Fourth, maybe God put this story of Noah in the Bible as a reminder and a warning to us. There is no need to walk in these same steps as Noah did. The drinking likely lead to the uncovering of himself. Drinking will do that. It affects a person by taking away the safe guards that are designed to keep us pure, decent, modest and holy. Remove those safe guards and you’re likely to remove your clothes. It’s amazing to see so many young people getting caught up in the fad of drinking and going to wine tastings. That generation is into fitness and health and there is simply nothing good about getting drunk. Spiritually, medically, morally, emotionally—alcohol is a train that is rapidly heading towards a brick wall. There’s going to be a crash and it won’t be pretty. And, with this in our Bibles, we don’t have to do what Noah did. It didn’t turn out well then and it won’t turn out any better for us.

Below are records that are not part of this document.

-- ==== Sys2Proof/Tests/Slice0.lean ====
section
/-! SUPPORT. Tests: ill-formed terms refused, one word of every constructor written out from the encodings of
spec/30_encoding.md, one-step vectors of spec/95_test_vectors.md (their names stand in the docstrings), and a witness for
the hypotheses of every obligation. -/

namespace Sys2Proof.Tests

open Sys2Proof Sys2Proof.Machine

/-! ### Helpers -/

/-- The outcome is a next state of which `p` holds. -/
def nextWith (r : Result) (p : State → Bool) : Bool :=
  match r with
  | .next t => p t
  | .fault _ => false
  | .refused _ => false

/-- The outcome is this fault. -/
def faultsWith (r : Result) (f : Fault) : Bool :=
  match r with
  | .next _ => false
  | .fault g => g == f
  | .refused _ => false

/-- The reset state with `image` loaded at 0x200 and the given registers. -/
def start (image : List Byte) (regs : List (Reg × Byte)) : State :=
  regs.foldl (fun s p => s.setV p.1 p.2) (State.reset.setMem (Memory.pokes [] 0x200 image))

/-- The same with the index register set. -/
def startI (image : List Byte) (regs : List (Reg × Byte)) (a : Word) : State := (start image regs).setI a

/-- A display with just these cells lit. -/
def litCells (cells : List (Fin 2048)) : Display := cells.foldl (fun d c => d.setCell c true) Display.clear

theorem nextWith_elim {r : Result} {p : State → Bool} (h : nextWith r p = true) : ∃ t, r = .next t ∧ p t = true := by
  cases r with
  | next t => exact ⟨t, rfl, h⟩
  | fault f => cases h
  | refused e => cases h

/-! ### Ill-formed terms are refused -/

theorem test_illFormed_jp : (Instr.jp 0x1000).wellFormed = false := by decide
theorem test_illFormed_call : (Instr.call 0x1000).wellFormed = false := by decide
theorem test_illFormed_ldI : (Instr.ldI 0xFFFF).wellFormed = false := by decide
theorem test_illFormed_jpV0 : (Instr.jpV0 0x1000).wellFormed = false := by decide
theorem test_illFormed_drw : (Instr.drw 0 1 16).wellFormed = false := by decide

/-! ### One word of every constructor (R72, R73, R76)

The bytes are written from the row's Match column with the fields of its format filled in by hand. -/

theorem test_decode_nop : decode [0x00, 0x00] = .ok (.nop, []) := by decide
theorem test_decode_cls : decode [0x00, 0xE0] = .ok (.cls, []) := by decide
theorem test_decode_ret : decode [0x00, 0xEE] = .ok (.ret, []) := by decide
theorem test_decode_jp : decode [0x12, 0x34] = .ok (.jp 0x234, []) := by decide
theorem test_decode_call : decode [0x2A, 0xBC] = .ok (.call 0xABC, []) := by decide
theorem test_decode_seImm : decode [0x3A, 0x42] = .ok (.seImm 0xA 0x42, []) := by decide
theorem test_decode_sneImm : decode [0x4B, 0x24] = .ok (.sneImm 0xB 0x24, []) := by decide
theorem test_decode_seReg : decode [0x51, 0x20] = .ok (.seReg 1 2, []) := by decide
theorem test_decode_ldImm : decode [0x6F, 0xAB] = .ok (.ldImm 15 0xAB, []) := by decide
theorem test_decode_addImm : decode [0x70, 0xFF] = .ok (.addImm 0 0xFF, []) := by decide
theorem test_decode_ldReg : decode [0x81, 0x20] = .ok (.ldReg 1 2, []) := by decide
theorem test_decode_orReg : decode [0x8A, 0xB1] = .ok (.orReg 0xA 0xB, []) := by decide
theorem test_decode_andReg : decode [0x81, 0x22] = .ok (.andReg 1 2, []) := by decide
theorem test_decode_xorReg : decode [0x8C, 0xD3] = .ok (.xorReg 0xC 0xD, []) := by decide
theorem test_decode_addReg : decode [0x8F, 0x14] = .ok (.addReg 15 1, []) := by decide
theorem test_decode_sub : decode [0x81, 0xF5] = .ok (.sub 1 15, []) := by decide
theorem test_decode_shr : decode [0x81, 0xF6] = .ok (.shr 1 15, []) := by decide
theorem test_decode_subn : decode [0x83, 0x47] = .ok (.subn 3 4, []) := by decide
theorem test_decode_shl : decode [0x81, 0x2E] = .ok (.shl 1 2, []) := by decide
theorem test_decode_sneReg : decode [0x9E, 0x70] = .ok (.sneReg 14 7, []) := by decide
theorem test_decode_ldI : decode [0xA2, 0xF0] = .ok (.ldI 0x2F0, []) := by decide
theorem test_decode_jpV0 : decode [0xBF, 0xFF] = .ok (.jpV0 0xFFF, []) := by decide
theorem test_decode_rnd : decode [0xC1, 0x0F] = .ok (.rnd 1 0x0F, []) := by decide
theorem test_decode_drw : decode [0xD3, 0x4F] = .ok (.drw 3 4 15, []) := by decide
theorem test_decode_skp : decode [0xE1, 0x9E] = .ok (.skp 1, []) := by decide
theorem test_decode_sknp : decode [0xE5, 0xA1] = .ok (.sknp 5, []) := by decide
theorem test_decode_ldVxDt : decode [0xF1, 0x07] = .ok (.ldVxDt 1, []) := by decide
theorem test_decode_ldVxK : decode [0xF5, 0x0A] = .ok (.ldVxK 5, []) := by decide
theorem test_decode_ldDtVx : decode [0xFF, 0x15] = .ok (.ldDtVx 15, []) := by decide
theorem test_decode_ldStVx : decode [0xF3, 0x18] = .ok (.ldStVx 3, []) := by decide
theorem test_decode_addI : decode [0xF1, 0x1E] = .ok (.addI 1, []) := by decide
theorem test_decode_ldF : decode [0xF2, 0x29] = .ok (.ldF 2, []) := by decide
theorem test_decode_ldB : decode [0xF7, 0x33] = .ok (.ldB 7, []) := by decide
theorem test_decode_ldMemVx : decode [0xF2, 0x55] = .ok (.ldMemVx 2, []) := by decide
theorem test_decode_ldVxMem : decode [0xFF, 0x65] = .ok (.ldVxMem 15, []) := by decide

/-! A word of each class of the rejection table of R77 (E8, E9). -/

theorem test_rejected_zero : decodeWord 0x0123 = .error (.unimplementedOpcode 0x0123) := by decide
theorem test_rejected_five : decodeWord 0x5121 = .error (.unimplementedOpcode 0x5121) := by decide
theorem test_rejected_eight : decodeWord 0x8128 = .error (.unimplementedOpcode 0x8128) := by decide
theorem test_rejected_eightF : decodeWord 0x812F = .error (.unimplementedOpcode 0x812F) := by decide
theorem test_rejected_nine : decodeWord 0x9121 = .error (.unimplementedOpcode 0x9121) := by decide
theorem test_rejected_keys : decodeWord 0xE19F = .error (.unimplementedOpcode 0xE19F) := by decide
theorem test_rejected_misc : decodeWord 0xF075 = .error (.unimplementedOpcode 0xF075) := by decide

/-- Fewer than two bytes are no instruction (R70). -/
theorem test_decode_truncated : decode [0x12] = .error .truncated := by decide

/-- The word of an instruction, bit by bit (R83): D3 4F and 81 F6. -/
theorem test_encode_fields : encode (.drw 3 4 15) = 0xD34F ∧ encode (.shr 1 15) = 0x81F6 := by decide

/-! ### One Step, control flow -/

/-- E4. -/
theorem test_nop_lastWord : nextWith (step ((start [] []).setPc 0xFFE)) (fun t => t == (start [] []).setPc 0x1000) = true := by
  decide
/-- F8. -/
theorem test_ret_pops :
    nextWith (step { start [0x00, 0xEE] [] with sp := 1, stack := (Vector.replicate 16 0).set 0 0x0202 })
      (fun t => t.pc == 0x202 && t.sp.val == 0 && t.stack[0] == 0x202) = true := by decide
/-- F9. -/
theorem test_ret_underflow : faultsWith (step (start [0x00, 0xEE] [])) .stackUnderflow = true := by decide
/-- E1. -/
theorem test_jp_highByteFirst : nextWith (step (start [0x12, 0x34] [])) (fun t => t.pc == 0x234) = true := by decide
/-- F3. -/
theorem test_jp_self : nextWith (step (start [0x12, 0x00] [])) (fun t => t == start [0x12, 0x00] []) = true := by decide
/-- F6, at 0x200. -/
theorem test_call_lastSlot : nextWith (step { start [0x23, 0x00] [] with sp := 15 })
    (fun t => t.pc == 0x300 && t.sp.val == 16 && t.stack[15] == 0x202 && t.stack[14] == 0) = true := by decide
/-- F7. -/
theorem test_call_overflow : faultsWith (step { start [0x23, 0x00] [] with sp := 16 }) .stackOverflow = true := by decide
/-- F12. -/
theorem test_jpV0_notReduced : nextWith (step (start [0xBF, 0xFF] [(0, 0xFF)])) (fun t => t.pc == 0x10FE) = true := by decide
/-- F13. -/
theorem test_jpV0_registerZero : nextWith (step (start [0xB3, 0x00] [(3, 0x55)])) (fun t => t.pc == 0x300) = true := by decide

/-! ### One Step, skips -/

/-- K12. -/
theorem test_seImm_equal : nextWith (step (start [0x3F, 0x01] [(15, 1)])) (fun t => t.pc == 0x204 && t.getV 15 == 1) = true := by
  decide
/-- K2. -/
theorem test_seImm_different : nextWith (step (start [0x3A, 0x42] [(10, 0x43)])) (fun t => t.pc == 0x202) = true := by decide
/-- K3. -/
theorem test_sneImm_equal : nextWith (step (start [0x4A, 0x42] [(10, 0x42)])) (fun t => t.pc == 0x202) = true := by decide
/-- K4. -/
theorem test_sneImm_different : nextWith (step (start [0x4A, 0x42] [])) (fun t => t.pc == 0x204) = true := by decide
/-- K5. -/
theorem test_seReg_equal : nextWith (step (start [0x51, 0x20] [(1, 0x7F), (2, 0x7F)])) (fun t => t.pc == 0x204) = true := by decide
/-- K6. -/
theorem test_seReg_different : nextWith (step (start [0x51, 0x20] [(1, 1), (2, 2)])) (fun t => t.pc == 0x202) = true := by decide
/-- K8. -/
theorem test_sneReg_different : nextWith (step (start [0x91, 0x20] [(1, 1), (2, 2)])) (fun t => t.pc == 0x204) = true := by decide
/-- K9. -/
theorem test_sneReg_equal : nextWith (step (start [0x91, 0x20] [(1, 7), (2, 7)])) (fun t => t.pc == 0x202) = true := by decide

Finally, when leaders disappoint, don’t give up on them. Leaders need help to. The preacher needs a shepherd. The shepherds need shepherding. Now, when a person tries to justify sin, excuse sin and continue in sin, then there is a problem—a real problem. Now, it’s a major trust factor and faith issue. Those folks need to step aside and have “come to Jesus” meeting. But others slip now and then. They feel terrible when it happens. They seek the Lord for forgiveness. Yet everyone knows about the slip. Can they still lead? Should they still lead? We must be careful that we do not set ourselves up for a big failure. It can lead toward sinless perfection, which we will never find in each other. So, the reality is, your elders sin. Your preachers sin. You sin. Help each other. Build each other up. Don’t excuse the sin. Don’t treat it as if nothing bad happened, because something bad has happened. But deal with the sin and don’t destroy the person. Crucify the wrong and not the person. Make the heart stronger and better.
Say it ain’t so, Joe. Some times, it is so. And, with that we must help, forgive and restore.